Les nouveaux pogroms ne sont pas encore des foules hurlantes armées de gourdins : ils prennent la forme de lynchages médiatiques, d’agressions banalisées, de meurtres accomplis dans la certitude d’exercer une justice. Mais leur logique est identique : purifier le monde en immolant un coupable désigné. Le sang devient une réponse, le meurtre une liturgie, l’innocent une victime expiatoire.

Nous entrons dans une ère tragique. L’Occident, qui croyait avoir conjuré ses démons, se découvre haïssable à ses propres yeux.

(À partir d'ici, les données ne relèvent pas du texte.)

/-- Writes the covered samples (R254) that are not yet written. -/
def writeSamples (a q : Nat) (w : Who) (at_ : Word) (mode : Nat) (tgt caddr : Word) (r : Render) (l : List Covered) :
    AgM Unit := do
  let prog := (((← get).agent a).q q).prog
  let left (k : Nat) : List (Nat × Covered) := ((upto l.length).zip l).drop k
  if mode = 0 then
    (left ((prog.map (·.1)).getD 0)).forM (fun x => do
      let c := x.2
      let _ ← agAmo w (tgt + BitVec.ofNat 64 (8 * (c.p * r.spp + c.s))) (fun old => min old (c.z * 2 ^ 32 + c.id.toNat))
      agProg a q (x.1 + 1) 0 0)
  else if l.isEmpty then pure ()
  else
    let h ← agWords w tgt 3
    let base := h[2]?.getD 0
    if prog.isNone && (h[1]?.getD 0).toNat < (h[0]?.getD 0).toNat + l.length then agErr 4 at_
    else
      let (done, old) ← (match prog with
        | some (k, old, _) => pure (k, old)
        | none => do
          let old ← agAmo w tgt (· + l.length)
          agProg a q 0 old 0
          pure (0, old) : AgM (Nat × Nat))
      (left done).forM (fun x => do
        let c := x.2
        let col ← agGet w (caddr + BitVec.ofNat 64 (4 * c.col)) 4
        let va := base + BitVec.ofNat 64 (16 * (old + x.1))
        ((upto 4).zip [col, c.z, c.p, c.s]).forM (fun f => agPut w (va + BitVec.ofNat 64 (4 * f.1)) 4 f.2)
        agProg a q (x.1 + 1) old 0)

/-- Carries out a GRID or TRIANGLE entry. -/
def sampleEntry (isGrid : Bool) (a q : Nat) (w : Who) (at_ : Word) (e : BitVec 512) : AgM Unit := do
  let gaddr := fieldW e 8
  let nu := field e 24 1
  let nv := field e 25 1
  let base : W32 := BitVec.ofNat 32 (field e 28 4)
  let rdesc := fieldW e 32
  let tgt := fieldW e 40
  let mode := field e 48 1
  agCheck ((if isGrid then 2 ≤ nu && nu ≤ 16 && 2 ≤ nv && nv ≤ 16 else nu = 0 && nv = 0) && field e 26 2 = 0 &&
    rdesc.toNat % 64 = 0 && mode ≤ 1 && tgt.toNat % (if mode = 0 then 8 else 32) = 0 && field e 49 7 = 0) at_
  let b ← agBlock w rdesc 64
  match Render.ofBlock b with
  | none => agErr 2 at_
  | some r =>
    let tris ← (do
      if isGrid then
        let vs ← (upto (16 * nv)).mapM (fun k =>
          if k % 16 < nu then agVertex w (gaddr + BitVec.ofNat 64 (32 * k)) else pure ([], []))
        pure (gridTris nu nv base (fun i j => vs[16 * j + i]?.getD ([], [])))
      else
        let vs ← (upto 3).mapM (fun k => agVertex w (gaddr + BitVec.ofNat 64 (32 * k)))
        let v (k : Nat) : SVertex := vs[k]?.getD ([], [])
        pure [⟨v 0, v 1, v 2, base, 0⟩] : AgM (List STri))
    writeSamples a q w at_ mode tgt (fieldW e 16) r (tris.flatMap (fun t => t.covered r))
    agFinish a q w at_ 1 e

/-- GRID (R253). -/
def execGrid (ag : Nat) (q : Nat) (s : State) : Res :=
  serve 1 1 ag q (fun w _ at_ e => sampleEntry true ag q w at_ e) s

/-- TRIANGLE (R253). -/
def execTriangle (ag : Nat) (q : Nat) (s : State) : Res :=
  serve 1 2 ag q (fun w _ at_ e => sampleEntry false ag q w at_ e) s

/-! ### Blending (R255) -/

/-- Blends fragment k of the array at `base` into the frame buffer (R255, R170). -/
def blendFragment (w : Who) (fb st : Word) (base k : Nat) : AgM Unit := do
  let va := BitVec.ofNat 64 (base + 16 * k)
  let c ← agGet w va 4
  let p ← agGet w (va + 8) 4
  let px := fb + BitVec.ofNat 64 (4 * p)
  let old ← agGet w px 4
  agPut w px 4 (blendPixel st (BitVec.ofNat 64 c) (BitVec.ofNat 64 old))

/-- Carries out a BLEND entry: its first event reads the header, each later one blends a fragment, so that a missed frame
can go between two of them (R261), and the last one completes it. -/
def blendEntry (a q : Nat) (w : Who) (at_ : Word) (e : BitVec 512) : AgM Unit := do
  let frag := fieldW e 8
  let fb := fieldW e 16
  let st : Word := BitVec.ofNat 64 (field e 24 4)
  match (((← get).agent a).q q).prog with
  | none => do
    agCheck (frag.toNat % 32 = 0 && fb.toNat % 4 = 0 && blendOk st && field e 28 28 = 0) at_
    let h ← agWords w frag 3
    agProg a q 0 (min (h[0]?.getD 0).toNat (h[1]?.getD 0).toNat) (h[2]?.getD 0).toNat
  | some (k, n, base) =>
    if k < n then do
      blendFragment w fb st base k
      agProg a q (k + 1) n base
    else agFinish a q w at_ 1 e

/-- BLEND (R255). -/
def execBlend (ag : Nat) (q : Nat) (s : State) : Res :=
  serve 2 1 ag q (fun w _ at_ e => blendEntry ag q w at_ e) s

/-! ### Presentation (R256 to R260) -/

/-- A presentation descriptor. -/
structure PresDesc where
  surf : Word
  sig  : Word
  wp   : Nat
  hp   : Nat
  hom  : List Rat
  fill : Nat

/-- The descriptor of a block, or none where a field breaks its limits (R256). -/
def PresDesc.ofBlock (b : BitVec 512) : Option PresDesc :=
  let ok (n : Nat) : Bool := n % 16 = 0 && 16 ≤ n && n ≤ 8192
  let h := (upto 9).map (fun k => fieldF b (20 + 4 * k))
  if ok (field b 16 2) && ok (field b 18 2) && h.all FVal.finite && field b 60 4 = 0
  then some ⟨fieldW b 0, fieldW b 8, field b 16 2, field b 18 2, h.map FVal.toRat, field b 56 4⟩ else none

/-- Where pixel (x, y) of a frame lies. -/
def PresDesc.pixel (d : PresDesc) (frame : Word) (x y : Nat) : Word := frame + BitVec.ofNat 64 (4 * (y * d.wp + x))

/-- The pixel of `plast` that output pixel (x, y) of a reprojection shows, if any (R258). -/
def PresDesc.source (d : PresDesc) (plast : Word) (x y : Nat) : Option (Nat × Nat) :=
  let h (k : Nat) : Rat := d.hom[k]?.getD 0
  let px : Rat := (x : Rat) + 1 / 2
  let py : Rat := (y : Rat) + 1 / 2
  let row (r : Nat) : Rat := h (3 * r) * px + h (3 * r + 1) * py + h (3 * r + 2)
  let wh := row 2
  if wh ≤ 0 || plast = 0 then none
  else
    let sx := (row 0 / wh).floor
    let sy := (row 1 / wh).floor
    if 0 ≤ sx && sx < d.wp && 0 ≤ sy && sy < d.hp then some (sx.toNat, sy.toNat) else none

/-- The signature of a tile's pixels in raster order (R257). -/
def tileSig (l : List Nat) : Word :=
  l.foldl (fun h o => (h ^^^ BitVec.ofNat 64 o) * 0x100000001B3) (0xCBF29CE484222325 : Word)

/-- Presents tile n of a picture (R257): `out x y` reads its pixel. -/
def presentTile (d : PresDesc) (w : Who) (out : Nat → Nat → AgM Nat) (n : Nat) : AgM Unit := do
  let tw := d.wp / 16
  let xy (k : Nat) : Nat × Nat := (16 * (n % tw) + k % 16, 16 * (n / tw) + k / 16)
  let l ← (upto 256).mapM (fun k => out (xy k).1 (xy k).2)
  let h := tileSig l
  let at_ := d.sig + BitVec.ofNat 64 (8 * n)
  let old ← agGet w at_ 8
  if old ≠ h.toNat then
    ((upto 256).zip l).forM (fun e => agPut w (d.pixel d.surf (xy e.1).1 (xy e.1).2) 4 e.2)
    agPut w at_ 8 h.toNat

/-- How many tiles a picture has. -/
def PresDesc.tiles (d : PresDesc) : Nat := d.wp / 16 * (d.hp / 16)

/-- Reads pixel (x, y) of the picture a settled entry shows (R258, R260): of `fb`, or of the frame at `plast`
reprojected. -/
def PresDesc.picture (d : PresDesc) (w : Who) (complete : Bool) (fb plast : Word) (x y : Nat) : AgM Nat :=
  if complete then agGet w (d.pixel fb x y) 4
  else match d.source plast x y with
    | some (sx, sy) => agGet w (d.pixel plast sx sy) 4
    | none => pure d.fill

/-- Reads `ready` and decides (R260): complete, missed, or not yet. -/
def agSettle (a : Nat) (w : Who) (e : BitVec 512) : AgM (Option Bool) := do
  let v ← agGet w (fieldW e 16) 8
  let s ← get
  pure (if (fieldW e 24).toNat ≤ v then some true
    else if (fieldW e 32).toNat ≤ (s.agent a).pcnt.toNat then some false else none)

/-- The end of an output (R257, R260): the windows are published, and the frame is the last complete one or is counted. -/
def presentEnd (a q p : Nat) (e : BitVec 512) (complete : Bool) : AgM Unit := do
  if bit (bits e 8 8) 1 then modify (fun s => s.publish p (bits e 384 16))
  modify (fun s => s.modAgent a (fun g =>
    if complete then g.setQ q { g.q q with plast := fieldW e 8 } else { g with pmiss := g.pmiss + 1 }))

/-- Outputs a settled entry (R257 to R260): its first event reads the descriptor, each later one presents a tile, so that a
missed frame can go between two of them (R261), then one ends the output and the last completes the entry. -/
def presentOut (a q p : Nat) (w : Who) (at_ : Word) (e : BitVec 512) (complete : Bool) : AgM Unit := do
  let t := ((← get).agent a).q q
  match t.prog with
  | none => do
    let b ← agBlock w (fieldW e 40) 64
    agCheck (PresDesc.ofBlock b).isSome at_
    agProg a q 0 b.toNat 0
  | some (k, b, _) =>
    match PresDesc.ofBlock (BitVec.ofNat 512 b) with
    | none => pure ()
    | some d =>
      if k < d.tiles then do
        presentTile d w (d.picture w complete (fieldW e 8) t.plast) k
        agProg a q (k + 1) b 0
      else if k = d.tiles then do
        presentEnd a q p e complete
        agProg a q (k + 1) b 0
      else agFinish a q w at_ (if complete then 1 else 2) e

/-- A reading of `ready` (R260): it settles the entry or leaves it waiting. -/
def presentRead (a q : Nat) (w : Who) (e : BitVec 512) : AgM Unit := do
  let c ← agSettle a w e
  agQueue a q (fun t => { t with settled := c })

/-- PRESENT (R256, R260): an entry reaches the head, and its first reading of `ready` settles it or leaves it waiting; a
settled entry goes on with its output at its turn. -/
def execPresent (ag : Nat) (q : Nat) (s : State) : Res :=
  serve 2 2 ag q (fun w p at_ e => do
    match (((← get).agent ag).q q).settled with
    | some c => presentOut ag q p w at_ e c
    | none => do
      agCheck ((fieldW e 16).toNat % 8 = 0 && (fieldW e 40).toNat % 64 = 0 && field e 50 6 = 0) at_
      let b ← agBlock w (fieldW e 40) 64
      agCheck (PresDesc.ofBlock b).isSome at_
      presentRead ag q w e) s

/-- PRESENT_SETTLE (R260): `ready` is read again for a waiting entry, which settles or goes on waiting. -/
def execPresentSettle (ag : Nat) (q : Nat) (s : State) : Res :=
  match (s.agent ag).presenting q, s.ownerOfAgent ag with
  | some e, some p =>
    let w := s.whoQueue ag p
    if ((s.agent ag).q q).settled.isSome then .next s
    else
      match agSettle ag w e s with
      | .ok (none, _) => .next s
      | _ => agRun ag q p (presentRead ag q w e) s
  | _, _ => .next s

end Sys2Proof.Machine
end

Le Juif et le Blanc, désormais confondus dans l’imaginaire de la haine, incarnent ensemble le visage honni d’une civilisation qu’on veut abolir. Le meurtre de la jeune Ukrainienne est une annonce : celle d’un futur où l’on ne tuera plus seulement des individus, mais des symboles, où l’on réglera ses comptes avec l’Histoire par le sang versé dans les rues.

Ce n’est pas un retour en arrière, mais la continuité de la haine. Le pogrom n’a jamais cessé : il change seulement de formes, de justifications, de victimes. Il revient aujourd’hui sous les habits d’une croisade morale, d’une justice vengeresse, d’une pureté fantasmée. Nourri par l’antiracisme occidental, exalté par l’islamisme global, il transforme nos métropoles en nouveaux shtetls promis aux flammes, et nos innocents en victimes expiatoires d’une haine qui se croit juste.